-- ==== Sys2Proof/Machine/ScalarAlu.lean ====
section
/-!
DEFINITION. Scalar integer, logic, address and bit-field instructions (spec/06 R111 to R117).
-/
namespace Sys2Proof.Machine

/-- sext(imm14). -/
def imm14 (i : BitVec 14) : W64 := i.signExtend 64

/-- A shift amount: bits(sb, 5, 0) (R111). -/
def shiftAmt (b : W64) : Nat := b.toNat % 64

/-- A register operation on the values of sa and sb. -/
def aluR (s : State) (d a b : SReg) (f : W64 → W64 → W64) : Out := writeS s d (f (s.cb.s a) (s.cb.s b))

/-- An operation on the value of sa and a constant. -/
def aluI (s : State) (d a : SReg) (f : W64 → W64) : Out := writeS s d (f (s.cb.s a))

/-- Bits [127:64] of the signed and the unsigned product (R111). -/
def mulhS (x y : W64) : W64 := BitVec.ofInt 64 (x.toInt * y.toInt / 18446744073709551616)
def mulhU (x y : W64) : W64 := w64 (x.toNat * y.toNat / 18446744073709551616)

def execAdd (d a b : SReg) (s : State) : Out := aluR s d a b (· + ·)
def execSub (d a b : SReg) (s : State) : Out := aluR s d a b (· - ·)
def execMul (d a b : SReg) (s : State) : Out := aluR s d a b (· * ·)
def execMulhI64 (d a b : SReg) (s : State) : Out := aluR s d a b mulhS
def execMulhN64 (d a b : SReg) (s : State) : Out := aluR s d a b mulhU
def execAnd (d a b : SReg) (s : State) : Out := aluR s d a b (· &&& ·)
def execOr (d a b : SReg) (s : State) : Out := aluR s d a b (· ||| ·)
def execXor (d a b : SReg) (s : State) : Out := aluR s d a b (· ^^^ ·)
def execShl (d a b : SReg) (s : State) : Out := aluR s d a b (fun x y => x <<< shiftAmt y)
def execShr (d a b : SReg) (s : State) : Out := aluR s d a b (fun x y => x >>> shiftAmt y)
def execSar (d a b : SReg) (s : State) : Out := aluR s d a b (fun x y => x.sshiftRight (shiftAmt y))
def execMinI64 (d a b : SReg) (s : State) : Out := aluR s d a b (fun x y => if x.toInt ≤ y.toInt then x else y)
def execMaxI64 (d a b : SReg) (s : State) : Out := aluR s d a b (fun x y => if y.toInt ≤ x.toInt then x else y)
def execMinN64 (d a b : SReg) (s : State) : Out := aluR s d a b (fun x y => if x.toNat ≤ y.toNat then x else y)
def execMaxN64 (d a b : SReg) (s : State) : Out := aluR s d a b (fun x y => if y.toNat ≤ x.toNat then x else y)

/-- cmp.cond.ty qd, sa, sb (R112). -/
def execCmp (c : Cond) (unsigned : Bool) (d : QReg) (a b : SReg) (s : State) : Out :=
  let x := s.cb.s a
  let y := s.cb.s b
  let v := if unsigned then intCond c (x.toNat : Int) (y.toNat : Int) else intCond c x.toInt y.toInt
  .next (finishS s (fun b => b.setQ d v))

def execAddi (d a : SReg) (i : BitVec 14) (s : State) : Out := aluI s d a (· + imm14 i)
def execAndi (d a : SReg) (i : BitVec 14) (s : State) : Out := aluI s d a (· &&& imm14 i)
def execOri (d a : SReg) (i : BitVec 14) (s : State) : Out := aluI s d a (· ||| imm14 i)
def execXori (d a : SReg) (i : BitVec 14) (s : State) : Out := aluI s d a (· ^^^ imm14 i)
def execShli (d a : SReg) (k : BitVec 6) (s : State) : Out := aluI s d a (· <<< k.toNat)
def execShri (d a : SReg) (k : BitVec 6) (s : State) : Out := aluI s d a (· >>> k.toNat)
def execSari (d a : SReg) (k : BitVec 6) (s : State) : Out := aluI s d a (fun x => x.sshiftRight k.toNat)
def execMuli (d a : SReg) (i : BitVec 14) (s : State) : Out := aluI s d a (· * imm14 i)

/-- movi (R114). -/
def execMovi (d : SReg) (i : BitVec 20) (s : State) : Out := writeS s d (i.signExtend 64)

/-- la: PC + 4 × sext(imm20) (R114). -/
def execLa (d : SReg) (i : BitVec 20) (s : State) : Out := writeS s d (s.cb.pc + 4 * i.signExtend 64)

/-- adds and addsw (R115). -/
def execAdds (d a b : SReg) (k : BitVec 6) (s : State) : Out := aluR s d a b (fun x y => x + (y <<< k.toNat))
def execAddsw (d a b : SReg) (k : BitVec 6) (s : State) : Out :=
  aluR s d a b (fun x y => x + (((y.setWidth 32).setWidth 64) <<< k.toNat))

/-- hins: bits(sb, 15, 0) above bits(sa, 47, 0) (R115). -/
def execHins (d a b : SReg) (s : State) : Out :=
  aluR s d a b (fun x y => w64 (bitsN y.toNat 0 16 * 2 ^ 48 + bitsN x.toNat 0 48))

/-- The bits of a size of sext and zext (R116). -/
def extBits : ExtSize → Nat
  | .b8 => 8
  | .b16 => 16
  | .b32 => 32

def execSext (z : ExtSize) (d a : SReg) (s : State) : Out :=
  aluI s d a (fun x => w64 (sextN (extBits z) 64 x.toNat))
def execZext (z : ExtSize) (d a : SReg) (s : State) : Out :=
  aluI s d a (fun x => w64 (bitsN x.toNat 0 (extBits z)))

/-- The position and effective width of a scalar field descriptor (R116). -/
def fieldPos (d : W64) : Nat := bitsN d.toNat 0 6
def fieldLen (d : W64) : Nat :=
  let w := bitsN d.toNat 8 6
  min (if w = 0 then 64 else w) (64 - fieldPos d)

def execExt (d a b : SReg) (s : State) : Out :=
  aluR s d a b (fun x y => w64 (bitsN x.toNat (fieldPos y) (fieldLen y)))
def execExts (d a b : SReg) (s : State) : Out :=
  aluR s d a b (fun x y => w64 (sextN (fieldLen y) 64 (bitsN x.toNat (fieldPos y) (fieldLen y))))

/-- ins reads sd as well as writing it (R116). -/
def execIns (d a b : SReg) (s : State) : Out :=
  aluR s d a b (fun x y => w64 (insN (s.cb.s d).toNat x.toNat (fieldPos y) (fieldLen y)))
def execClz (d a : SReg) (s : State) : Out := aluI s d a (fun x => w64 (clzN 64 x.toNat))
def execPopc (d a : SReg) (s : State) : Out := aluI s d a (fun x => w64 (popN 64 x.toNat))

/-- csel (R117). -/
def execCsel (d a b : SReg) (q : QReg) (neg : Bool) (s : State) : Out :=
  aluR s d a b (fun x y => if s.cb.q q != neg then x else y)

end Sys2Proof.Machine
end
────────────────────
§ Try it: Repeat word for word every line from the start of the entries to the line holding "def shiftAmt (b : W64) : Nat := b.toNat % 64", inclusive, and nothing else.

§ Answer to this task:
-- ==== Sys2Proof/Machine/ScalarAlu.lean ====
section
/-!
DEFINITION. Scalar integer, logic, address and bit-field instructions (spec/06 R111 to R117).
-/
namespace Sys2Proof.Machine

/-- sext(imm14). -/
def imm14 (i : BitVec 14) : W64 := i.signExtend 64

/-- A shift amount: bits(sb, 5, 0) (R111). -/
def shiftAmt (b : W64) : Nat := b.toNat % 64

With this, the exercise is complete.